Defending “Lutheranism” from Martin Luther’s Fall from Grace

Brought this back to the forefront due to this past “Reformation Sunday

Luther Rose 2

This is a discussion that took place on my Facebook. And I could see where it was headed, but I wanted to see which avenue it went down… there is so many of them. I pick up the conversation where the person is trying to make a counter point to my assertion that Obama went to a very racist church for twenty years.

A religion started by a rabid anti-Semite, seems like it would be an inherently bad religion that people should denounce, right?

I prod, “Go on.”

What’s your opinion? If you believe obama going to a controversial church proves he has the same opinions as the church leader, I am curious what you think of an entire religion founded by someone who believed in killing and jailing all Jews.

[….]

Martin Luther, who wrote The Jews and Their Lies in the 1540’s which wad basically a blueprint for the holocaust. It’s sad that you need context to know whether killing Jews is bad or not…

I reference an earlier challenge to see if this person has read varying views of events in history, here I remind here of that challenge.

Have you read the book “The Fabricated Luther“? Or books about the Aryan cults such as noted in here (like my SCRIBD) or in books like “The Occult Roots of Nazism: Secret Aryan Cults and Their Influence on Nazi Ideology.” Very anti-Luther ~ were the Aryans and Nazis. I will post an exceprt or two from the Luther book. BTW, this is what I mean about going to sources “at odds with each-other, you then contrasted and found the better narrative based on available historical evidence.”

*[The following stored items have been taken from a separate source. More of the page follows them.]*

-- ==== Sys2Proof/Tests/Slice0.lean ====
section
/-! SUPPORT. The model's own tests: the well-formedness check, every opcode's word, the spec's vectors (95_test_vectors.md; v<n> is the
vector on that file's line n), and, for each statement with hypotheses, a state and operands that meet them. -/

namespace Sys2Proof.Tests

open Sys2Proof.Machine

set_option Elab.async false

/-- The machine of 95_test_vectors.md: the reset state with `INBIOS_RESET` 0 and an empty boot ROM. -/
def start : State :=
  { cpu := Cpu.reset
    mmu := { inBios := false, boot := [], rom := [], eram := [], wram := [], zram := [] }
    gpu := Gpu.reset, cycles := 0, draws := 0 }

/-- One machine step from `s` with the bytes loaded at ROM offset 0; what `see` sees of the next state, none at a stop. -/
def after {α : Type} (bytes : List Byte) (s : State) (see : State → α) : Option α :=
  match step (s.load bytes) with
  | .next t => some (see t)
  | .fault _ => none
  | .refused _ => none

/-- What `see` sees of the state after an instruction, none at a stop. -/
def does {α : Type} (i : Instr) (s : State) (see : State → α) : Option α :=
  match exec i s with
  | .next t => some (see t)
  | .fault _ => none
  | .refused _ => none

/-- The bytes decode to the instruction, with none left, and are its encoding. -/
def isWord (row : List Byte × Instr) : Bool :=
  match decode row.1 with
  | .ok (i, []) => i == row.2 && encode row.2 == row.1
  | .ok _ => false
  | .error _ => false

/-! ### Well-formedness -/

/-- The prefix byte is no instruction (47_misc_control.md R215): the one ill-formed term is refused, whatever its byte. -/
theorem test_wf_refuses_prefix : (Instr.prefix_CB 0x00).wf = false ∧ (Instr.prefix_CB 0xFF).wf = false := by decide

/-- Its neighbours are not refused. -/
theorem test_wf_accepts : Instr.nop.wf = true ∧ Instr.rlc_B.wf = true ∧ (Instr.call_a16 0xFFFF).wf = true := by decide

/-! ### Every row of the opcode table: its word, written out from 30_encoding.md R73 and R76 -/

theorem test_words_00 : List.all [
    ([0x00], .nop), ([0x01, 0x34, 0x12], .ld_BC_d16 0x1234), ([0x02], .ld_atBC_A), ([0x03], .inc_BC), ([0x04], .inc_B),
    ([0x05], .dec_B), ([0x06, 0x9A], .ld_B_d8 0x9A), ([0x07], .rlca), ([0x08, 0x34, 0x12], .ld_atA16_SP 0x1234),
    ([0x09], .add_HL_BC), ([0x0A], .ld_A_atBC), ([0x0B], .dec_BC), ([0x0C], .inc_C), ([0x0D], .dec_C),
    ([0x0E, 0x9A], .ld_C_d8 0x9A), ([0x0F], .rrca)] isWord = true := by decide +kernel

theorem test_words_10 : List.all [
    ([0x10], .stop), ([0x11, 0x34, 0x12], .ld_DE_d16 0x1234), ([0x12], .ld_atDE_A), ([0x13], .inc_DE), ([0x14], .inc_D),
    ([0x15], .dec_D), ([0x16, 0x9A], .ld_D_d8 0x9A), ([0x17], .rla), ([0x18, 0x9A], .jr_e8 0x9A), ([0x19], .add_HL_DE),
    ([0x1A], .ld_A_atDE), ([0x1B], .dec_DE), ([0x1C], .inc_E), ([0x1D], .dec_E), ([0x1E, 0x9A], .ld_E_d8 0x9A), ([0x1F], .rra)] isWord = true := by decide +kernel

theorem test_words_20 : List.all [
    ([0x20, 0x9A], .jr_NZ_e8 0x9A), ([0x21, 0x34, 0x12], .ld_HL_d16 0x1234), ([0x22], .ld_atHLinc_A), ([0x23], .inc_HL),
    ([0x24], .inc_H), ([0x25], .dec_H), ([0x26, 0x9A], .ld_H_d8 0x9A), ([0x27], .daa), ([0x28, 0x9A], .jr_Z_e8 0x9A),
    ([0x29], .add_HL_HL), ([0x2A], .ld_A_atHLinc), ([0x2B], .dec_HL), ([0x2C], .inc_L), ([0x2D], .dec_L),
    ([0x2E, 0x9A], .ld_L_d8 0x9A), ([0x2F], .cpl)] isWord = true := by decide +kernel

theorem test_words_30 : List.all [
    ([0x30, 0x9A], .jr_NC_e8 0x9A), ([0x31, 0x34, 0x12], .ld_SP_d16 0x1234), ([0x32], .ld_atHLdec_A), ([0x33], .inc_SP),
    ([0x34], .inc_atHL), ([0x35], .dec_atHL), ([0x36, 0x9A], .ld_atHL_d8 0x9A), ([0x37], .scf), ([0x38, 0x9A], .jr_C_e8 0x9A),
    ([0x39], .add_HL_SP), ([0x3A], .ld_A_atHLdec), ([0x3B], .dec_SP), ([0x3C], .inc_A), ([0x3D], .dec_A),
    ([0x3E, 0x9A], .ld_A_d8 0x9A), ([0x3F], .ccf)] isWord = true := by decide +kernel

theorem test_words_40 : List.all [
    ([0x40], .ld_B_B), ([0x41], .ld_B_C), ([0x42], .ld_B_D), ([0x43], .ld_B_E), ([0x44], .ld_B_H), ([0x45], .ld_B_L),
    ([0x46], .ld_B_atHL), ([0x47], .ld_B_A), ([0x48], .ld_C_B), ([0x49], .ld_C_C), ([0x4A], .ld_C_D), ([0x4B], .ld_C_E),
    ([0x4C], .ld_C_H), ([0x4D], .ld_C_L), ([0x4E], .ld_C_atHL), ([0x4F], .ld_C_A)] isWord = true := by decide +kernel

theorem test_words_50 : List.all [
    ([0x50], .ld_D_B), ([0x51], .ld_D_C), ([0x52], .ld_D_D), ([0x53], .ld_D_E), ([0x54], .ld_D_H), ([0x55], .ld_D_L),
    ([0x56], .ld_D_atHL), ([0x57], .ld_D_A), ([0x58], .ld_E_B), ([0x59], .ld_E_C), ([0x5A], .ld_E_D), ([0x5B], .ld_E_E),
    ([0x5C], .ld_E_H), ([0x5D], .ld_E_L), ([0x5E], .ld_E_atHL), ([0x5F], .ld_E_A)] isWord = true := by decide +kernel

theorem test_words_60 : List.all [
    ([0x60], .ld_H_B), ([0x61], .ld_H_C), ([0x62], .ld_H_D), ([0x63], .ld_H_E), ([0x64], .ld_H_H), ([0x65], .ld_H_L),
    ([0x66], .ld_H_atHL), ([0x67], .ld_H_A), ([0x68], .ld_L_B), ([0x69], .ld_L_C), ([0x6A], .ld_L_D), ([0x6B], .ld_L_E),
    ([0x6C], .ld_L_H), ([0x6D], .ld_L_L), ([0x6E], .ld_L_atHL), ([0x6F], .ld_L_A)] isWord = true := by decide +kernel

theorem test_words_70 : List.all [
    ([0x70], .ld_atHL_B), ([0x71], .ld_atHL_C), ([0x72], .ld_atHL_D), ([0x73], .ld_atHL_E), ([0x74], .ld_atHL_H),
    ([0x75], .ld_atHL_L), ([0x76], .halt), ([0x77], .ld_atHL_A), ([0x78], .ld_A_B), ([0x79], .ld_A_C), ([0x7A], .ld_A_D),
    ([0x7B], .ld_A_E), ([0x7C], .ld_A_H), ([0x7D], .ld_A_L), ([0x7E], .ld_A_atHL), ([0x7F], .ld_A_A)] isWord = true := by decide +kernel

Huh? Can you succinctly tell me what you think about Lutheranism? Is it poisoned because of Luther?

Here is the quote I was referring to, and allow me to elucidate afterwards:

The cliché labeling Luther an anti-Semite ignores his 1523 treatise That Jesus Christ Was Born a Jew, in which he admonishes his fellow Christians: “If the apostles, who were also Jews, had dealt with us Gen­tiles as we Gentiles deal with the Jews, there would never have been a Christian among the Gentiles. Since they dealt with us Gentiles in such brotherly fashion, we in turn ought to treat the Jews in a brotherly man­ner in order that we might convert some of them … We should remem­ber that we are but Gentiles, while the Jews are in the lineage of Christ?” Elsewhere in this treatise, Luther writes: “If I had been a Jew and had seen such dolts and blockheads govern and teach the Christian faith, I would sooner have become a hog than a Christian.”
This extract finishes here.